My goal is to significantly reduce water consumption in textile dyeing and finishing and, if possible, to test other processes that do not use water at all.”

Dr. Molla Tadasse Abate

New dyeing and finishing processes

His doctoral thesis, written during his Erasmus Mundus joint doctorate, was already geared toward this goal: The key word here is the use of so-called supercritical CO2 technology. The process itself is not new; the dyeing of polyester fibers has a long tradition. What is new is that it is now being considered for dyeing and finishing other sustainable man-made fibers such as biodegradable polyesters, polyamides and PLA (i.e. polylactic acid), thus working with a sustainable feedstock. In the future, he plans to further develop and adapt this technology for other textile fibers and processes.

Dr. Molla Tadesse Abate and Prof. Dr. Michael Rauch (r.); Image: Hof University of Applied Sciences;

Molla sees the application primarily in the field of functional sportswear, where he also focuses on the antimicrobial function. “If it works, we would no longer need fresh water for such processes, no wastewater accumulation and thus no wastewater treatment,” the researcher says. This would significantly reduce the cost of freshwater use and wastewater treatment. The advantages of such a technology, he says, are thus both ecological and economic.

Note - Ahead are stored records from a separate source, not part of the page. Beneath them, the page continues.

/-- Results for a group awaited, for none, for a rank dropped or there, of two elements, with a domain tag; a poison. -/
theorem witness_CombineResults :
    let res (tag : BitVec 20) (body : Body) : Flight := { tok := { dest := ⟨true, 56, 0, 0⟩, tag := tag, seq := 2, chan := 5, body := body }, launch := 1 }
    let one : Burst := { nelem := 1, fmt := 1, bytes := [0, 0, 0x80, 0x3F] }
    (∀ f ∈ [res 1 (.burst one), res 9 (.burst one), res 1 row2, res 1 (.burst { one with dtag := 1 }), res 1 (.poison { code := 0x21 })],
      ∀ x ∈ [({ expert := 0, weight := 0 } : GroupRank), { expert := 0, weight := 0, dropped := some false }, { expert := 0, weight := 0, result := some [] }],
      let s := { sowS sow0 { world with net := [f] } with combs := [(0, { groups := [{ grp with ranks := [x, { expert := 1, weight := 0 }] }] })] }
      stuckGroup s 0 = none ∧ Arrives { s with focus := .event (.n 0) } 0 f ∧ f.tok.dest = { v := true, tile := 56, node := 0, port := 0 } ∧ isAck f.tok = false
      ∧ ((groupFor (combAcquire (without s 0) 0 f.tok) 0 f.tok).isNone = true ↔ f = res 9 (.burst one)) ∧ f.tok.batch = none
      ∧ f.tok.rankw.toNat / 2 ^ 13 = 0 ∧ (groupGate s grp).outn = 1) := by
  set_option maxRecDepth 20000 in (unfold Arrives KeepOrder; decide)

/-- Waits of 2 ms less 1 ns and of 2 ms, for package 9. -/
theorem witness_UnreachablePackages : ∀ n ∈ [(1999999 : Nat), 2000000],
    (let r : Req := { reqA with addr := { ia := 0x0900000100000, asid := 5 } }
     let s := evS (.unreach (.request 9)) tileN { world with reqs := [r], time := n }
     s.reqs.find? (fun q => q.id = 9) = some r ∧ pkgIsLocal s (iaPkg r.addr.ia.toNat) = false ∧ isHostIA r.addr.ia.toNat = false
     ∧ (Passed s r.since < 2000000 ↔ n = 1999999))
    ∧ (let x : FarReq := { id := 9, asker := 7, asid := 5, ia := 0x0900000100000, op := .read 8, since := 0 }
       let s := evS (.unreach (.request 9)) tileN { world with far := [x], time := n }
       s.reqs.find? (fun q => q.id = 9) = none ∧ s.far.find? (fun y => y.id = 9) = some x ∧ x.answer = none ∧ x.fault = none
       ∧ (Passed s x.since < 2000000 ↔ n = 1999999))
    ∧ (∀ body ∈ [Body.notice 0x10000, row2], ∀ sown ∈ [some 0, none],
      let f : Flight := { rowTok 0 0 body with pkg := 9, sower := sown }
      let s := evS (.unreach (.token 0)) tileN { world with net := [f], time := n }
      s.net[0]? = some f ∧ pkgIsLocal s f.pkg.toNat = false ∧ (2000000 ≤ Passed s f.since ↔ n = 2000000)) := by decide

/-- Every tile has joined barrier 255, and none has. -/
theorem witness_BarrierCompletes : ∀ js ∈ [[({ tile := 0, dest := ⟨true, 0, 3, 0⟩, tag := 1, rel := { scope := .tile, place := 0 } } : BarJoin)], []],
    let s := evS (.nn 1 255) tileN world { launch1 with bars := [(255, { joins := js })] }
    (launchOf s 1).tileset ≠ [] ∧ ((∀ t ∈ (launchOf s 1).tileset, ∃ j ∈ (aget (launchOf s 1).bars 255 {}).joins, j.tile = t) ↔ js ≠ [])
    ∧ ((∃ t ∈ (launchOf s 1).tileset, ∀ j ∈ (aget (launchOf s 1).bars 255 {}).joins, j.tile ≠ t) ↔ js = []) := by decide

/-- A sower ready to close, and one with a row left. -/
theorem witness_SowerCloses :
    (let s := sowS sow0
     let s0 : State := { evS (.n 0) { tileN with stepended := true } world launchG with sowers := [(0, sow0)], focus := .idle }
     s.focus = .event (.n 0) ∧ sowRuns s0 0 = true ∧ sow0.closed = false ∧ sow0.store = [] ∧ sow0.pend = none ∧ sow0.buffer = none ∧ phase1 s0 1 = true
     ∧ ∃ s2, histAll 1 0 launchG [(0, gateOf gates2 0)] (sendDeferred s0 0 launchG []) = .done s2)
    ∧ ({ sow0 with store := [rowTok 0 0 row2] } : Sower).store ≠ [] := by
  refine ⟨⟨rfl, by decide, rfl, rfl, rfl, rfl, by decide, ⟨_, rfl⟩⟩, by decide⟩

theorem witness_Notices : (launchG.dir.getD 1 {}).state = 0 ∧ (launchG.dir.getD 0 {}).state ≠ 0 ∧ 0 < 2 ^ 16
    ∧ aget ({ sow0 with counters := [(0, 0xFFFFFF)] } : Sower).counters 0 0 < 2 ^ 24 ∧ 31 < 32 := by decide

/-- Phase 2 holds: with completion tokens owed and sent, with and without swaps; a tile that has not reached its step's end. -/
theorem witness_StepBarriers :
    let tl : Tile := { tileN with stepended := true }
    let s (told : List Nat) (sw : List (Nat × Nat)) : State :=
      { evS (.n 1) tl world { launchG with swap := sw } with sowers := [(0, { sow0 with closed := true })], combs := [(0, { told := told })] }
    (∀ told ∈ [[], [1]], ∀ sw ∈ [[], [(0, 1)]],
      let s0 : State := { s told sw with focus := .idle }
      let l := launchOf s0 1
      l.phase = .running ∧ l.closing = false ∧ l.tileset ≠ [] ∧ l.save.any (·.stepPending) = false ∧ phase2 s0 1 = true
      ∧ (allTold s0 1 = true ↔ told = [1]) ∧ l.violated = false
      ∧ (match tellUnits s0 1 with | .done _ => true | .wait _ => false) = true
      ∧ (match swapAll 1 l.swap s0 with | .done _ => true | .wait _ => false) = true)
    ∧ phase2 { evS (.n 1) tileN with focus := .idle } 1 = false := by
  set_option maxRecDepth 20000 in decide

/-- Contexts complete and not complete. -/
theorem witness_StepsAdvance : ∀ n ∈ [(0 : Nat), 1],
    let s := evS (.n 1) { tileN with sunk := n }
    let l := launchOf s 1
    (∀ t ∈ l.tileset, (tileOf s t).store = [] ∧ (tileOf s t).sticky = [] ∧ (tileOf s t).counts = [] ∧ (tileOf s t).streams = [])
    ∧ l.closing = false ∧ l.ctx.toNat < l.images.length ∧ l.images.length ≤ 8 ∧ ¬ (l.phase = .saving ∧ l.sowers ≠ [])
    ∧ ((∀ i < l.images.length, (l.images.getD i {}).sinks ≤ (l.images.getD i {}).sunk + if i = l.ctx.toNat then n else 0) ↔ n = 1) := by decide

/-- `tlwait`, `mwait`, `ld` and `mma` that have waited 250 ms; a unit at work, idle and gated. -/
theorem witness_TileTimers :
    (∀ i ∈ [Instr.tlwait e0, .mwait { s0 with oa := 0, ob := 0 }, .ld m0, .mma { s0 with shr := 9 }], ∀ n ∈ [(249999999 : Nat), 250000000],
      let w := (encode i).getD 0
      let sl : Slot := { slotT [] with phase := .waiting 0 }
      let s := evS (.nn 0 0) { tileN with slots := (Vector.replicate 4 {}).set 0 sl, graph := [(0, { codes := [[w, 0]] })] } { world with time := n }
      (slotOf s 0 0).phase = .waiting 0 ∧ (nextWord s 0 0).isSome = true ∧ (250000000 ≤ Passed s 0 ↔ n = 250000000))
    ∧ (∀ n ∈ [(1279 : Nat), 1280],
       let s := evS (.unit 0 .vectorEngine) { tileN with idle := [(unitCode .vectorEngine, 0)] } { world with cyc := [(1, n)] }
       unitIdle { s with focus := .idle } 0 .vectorEngine = true ∧ TileUnit.vectorEngine ∉ (tileOf s 0).gated
       ∧ afind (tileOf s 0).idle (unitCode .vectorEngine) = some 0 ∧ (cycDue s 0 (unitDom .vectorEngine) 64 0 = true ↔ n = 1280))
    ∧ (let s := evS (.unit 0 .vectorEngine) { tileN with slots := tileN.slots.set 0 { phase := .running } }
       unitIdle { s with focus := .idle } 0 .vectorEngine = false)
    ∧ TileUnit.vectorEngine ∈ ({ tileN with gated := [.vectorEngine] } : Tile).gated := by decide

/-! ### Clocks, queues, packets, scheduling and launches -/

theorem witness_CapWrites : ∀ w ∈ [(1000 : Nat), 3200], 1000 ≤ w ∧ w ≤ 3200 ∧ w % 25 = 0
    ∧ (w = ({ world.clk with cap := 3200 } : Clk).cap ↔ w = 3200) := by decide
theorem witness_CapWrites_refused : ∀ w ∈ [(975 : Nat), 3225, 1001], ¬ (1000 ≤ w ∧ w ≤ 3200 ∧ w % 25 = 0) := by decide

/-- Entry 0 costs 1, entry 63 costs 200 with every multiplier 63 or less. -/
def opps : List Word := 0x8000010000000000 :: List.replicate 62 0 ++ [0x8000C80000820820]

theorem witness_NearestEntry : ∃ i < 64, oppValid (opps.getD i 0) = true ∧ oppCost (opps.getD i 0) ≤ 1 :=
  ⟨0, by decide, by decide, by decide⟩

theorem witness_GrantsPend :
    (world.clk.reeval = none ∧ ({ world.clk with reeval := some 2 } : Clk).reeval = some 2)
    ∧ ∀ n ∈ [(999999 : Nat), 1000000], ∀ g ∈ [({ entry := 63, cause := 0, forced := false, since := 0 } : Grant), { entry := 63, cause := 2, forced := true, since := 0 }],
      let s := evS (.n 3) tileN { world with time := n, clk := { world.clk with pend := [none, none, none, some g] } }
      s.clk.pend.getD 3 none = some g ∧ s.clk.pend.getD 0 none = none
      ∧ ((g.forced = false ∧ Passed s g.since < 1000000) ∨ g.forced = true ∨ 1000000 ≤ Passed s g.since)
      ∧ (Passed s g.since < 1000000 ↔ n = 999999) := by decide

theorem witness_GrantsTakeEffect :
    let s := evS .none tileN { world with clk := { world.clk with opp := opps } }
    0 < s.clk.clkg.length ∧ 63 < 64 ∧ onDie s 0 = [(1, launchOf s 1)] ∧ (launchOf s 1).tileset = [0] ∧ dieOf 0 = 0 :=
  ⟨by decide, by decide, rfl, rfl, by decide⟩

/-- A window 1 ns before its end and at it, with a request held and without. -/
theorem witness_CoalesceWindows :
    (∀ n v, let s := evS (.n 1) tileN { world with time := n } { launch1 with clkWindow := some 0, clkHeld := v }
      s.focus = .event (.n 1) ∧ (launchOf s 1).clkWindow = some 0 ∧ (launchOf s 1).clkHeld = v ∧ s.time = n)
    ∧ Passed { world with time := 9999 } 0 < 10000 ∧ 10000 ≤ Passed { world with time := 10000 } 0
    ∧ Passed { world with time := 4999 } (2 ^ 64 - 5000) < 10000 ∧ 10000 ≤ Passed { world with time := 5000 } (2 ^ 64 - 5000) :=
  ⟨fun _ _ => ⟨rfl, rfl, rfl, rfl⟩, by decide, by decide, by decide, by decide⟩

/-- Hot, cool, and between; due and not due; at 1,000 W and at the programmed cap. -/
theorem witness_ThermalSteps : ∀ temp ∈ [[81, 0, 0, 0], [75, 0, 0, 0], [76, 0, 0, 0]], ∀ n ∈ [(999999 : Nat), 1000000], ∀ th ∈ [some 1000, some 1025, none],
    let s := evS (.temps temp { pc := 0, mcause := 0, mtval := 0 }) tileN { world with time := n, clk := { world.clk with limit := [80, 80, 80, 80], thermal := th, cap := 2000, lastStep := some 0 } }
    ((∃ p ∈ temp.zip s.clk.limit, p.2 < p.1) ↔ temp = [81, 0, 0, 0])
    ∧ ((∀ p ∈ temp.zip s.clk.limit, p.1 + 5 ≤ p.2) ↔ temp = [75, 0, 0, 0])
    ∧ ((∀ t, s.clk.lastStep = some t → 1000000 ≤ Passed s t) ↔ n = 1000000) ∧ (1000 < s.clk.thermal.getD s.clk.cap ↔ th ≠ some 1000)
    ∧ (s.clk.thermal = some (s.clk.thermal.getD s.clk.cap) ↔ th ≠ none) := by
  intro temp ht n hn th hh
  have e : ∀ (p : Nat → Prop), (∀ t, (some 0 : Option Nat) = some t → p t) ↔ p 0 := fun p => ⟨fun h => h 0 rfl, fun h t ht => by cases ht; exact h⟩
  simp only [evS, e]
  revert temp n th; decide

theorem witness_TelemetryEvents : (evS (.dom 3 .mat)).focus = .event (.dom 3 .mat) ∧ (evS (.sensors {})).focus = .event (.sensors {})
    ∧ Passed { world with time := 9999999 } 0 < 10000000 ∧ 10000000 ≤ Passed { world with time := 10000000 } 0 := ⟨rfl, rfl, by decide, by decide⟩

/-- Queue 7 of ASID 5 in slot 3, its ring of 16 at the start of the host aperture, one packet rung. -/
def queue7 : Queue :=
  { base := 0xFFF0000000000, en := true, asid := 5, wptr := 1, state := .active, slot := some 3 }

def queueS (a : EvArgs) (q : Queue) (s : State := world) : State :=
  { evS a tileN s with boot := { s.boot with puverUp := true }, queues := [(7, q)], slotQ := [(3, (7, 0))] }

/-- The host page of queue 7 with the device ready; queue 8 of no function, queue 9 of function 2. -/
theorem witness_Doorbells :
    (∀ q w, KickPage (queueS (.host 0 7 8 w) q) 0 7 ∧ queueOf (queueS (.host 0 7 8 w) q) 7 = q)
    ∧ (∀ q ∈ [queue7, { queue7 with en := false }], ∀ w ∈ [(0 : Nat), 1, 16, 17],
        (q.en = true ∧ q.wptr ≤ w ∧ w - q.rptr ≤ 2 ^ q.logsz ↔ q.en = true ∧ (w = 1 ∨ w = 16)))
    ∧ (let s := { queueS (.host 0 7 8 1) queue7 with qidOwner := [(9, 2)] }
       ownsQid s 0 9 = false ∧ afind s.queues 8 = none)
    ∧ State.reset.boot.stage ≠ .ready :=
  ⟨fun _ _ => ⟨⟨rfl, rfl, rfl, rfl⟩, rfl⟩, by decide, ⟨rfl, rfl⟩, by decide⟩

theorem witness_ControlWords : ∀ st ∈ [QState.idle, .active, .halting, .halted],
    let s := queueS (.host 0 7 8 1) { queue7 with state := st }
    KickPage s 0 7 ∧ (queueOf s 7).draining = none ∧ (queueOf s 7).state = st ∧ (queueOf s 7).pkts = [] ∧ (queueOf s 7).rmirror = 0 := by
  intro st _
  exact ⟨⟨rfl, rfl, rfl, rfl⟩, rfl, rfl, rfl, rfl⟩

/-- A packet padded to 64 bytes. -/
def pad64 (b : List Byte) : List Byte := b ++ List.replicate (64 - b.length) 0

Three years in Upper Franconia

Molla will spend the next three years conducting research in Hof and Münchberg. In between, he will repeatedly make short research trips to Sweden to use very special equipment for his research. Will he settle down somewhere one day? “I will work wherever I find good working conditions and opportunities for my research project,” he says, but qualifies a bit: “But it shouldn’t be too cold.”

We have a close cooperation with the University in Bahir Dar in Ethiopia. Dr. Molla Tadesse Abate is the third scientist to work here with us. I myself have also attended a conference in Bahir Dar and made contacts. The textile orientation there really suits us well. By the way, the cooperation originally started with Prof. Reinhart Möckel, and I am now continuing it.”

Prof. Dr. Michael Rauch

About the scholarship

With the Georg Forster Research Awards, the Alexander von Humboldt Foundation honors researchers from emerging and developing countries. Each year, the award recognizes internationally renowned researchers working on topics relevant to development. The award winners are nominated by specialist colleagues from Germany and invited to establish or expand collaborations with them. The research award, which is endowed with 60,000 euros each, is funded by the German Federal Ministry for Economic Cooperation and Development. The Foundation maintains an interdisciplinary network of more than 30,000 Humboldtians in over 140 countries worldwide, including 59 Nobel laureates. The research award is named after the naturalist, travel writer and journalist Georg Forster (1754-1794), a friend of Alexander von Humboldt.